## ASSIGNMENT
Give the number of lines in the records below that hold "entry"; nothing else is needed.

*** Opening DATA PROVIDED ***

-- ==== Sys2Proof/Word.lean ====
section
/-! DEFINITION. The words of the block: bytes and nibbles (00_scope.md R10) and signed coordinates
of `COORD_BITS` bits, which is 32 here (R8; log entry 2). -/

namespace Sys2Proof

/-- 8 bits, value 0 to 255 (R10). -/
abbrev Byte := BitVec 8

/-- 4 bits, one gray value (R10). -/
abbrev Nibble := BitVec 4

/-- A coordinate port, signed two's complement, `COORD_BITS = 32` (R8, D4). DESIGN CHOICE, entry 2: safe. -/
abbrev Coord := BitVec 32

end Sys2Proof
end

*** Closing DATA PROVIDED ***

## RESPONSE
2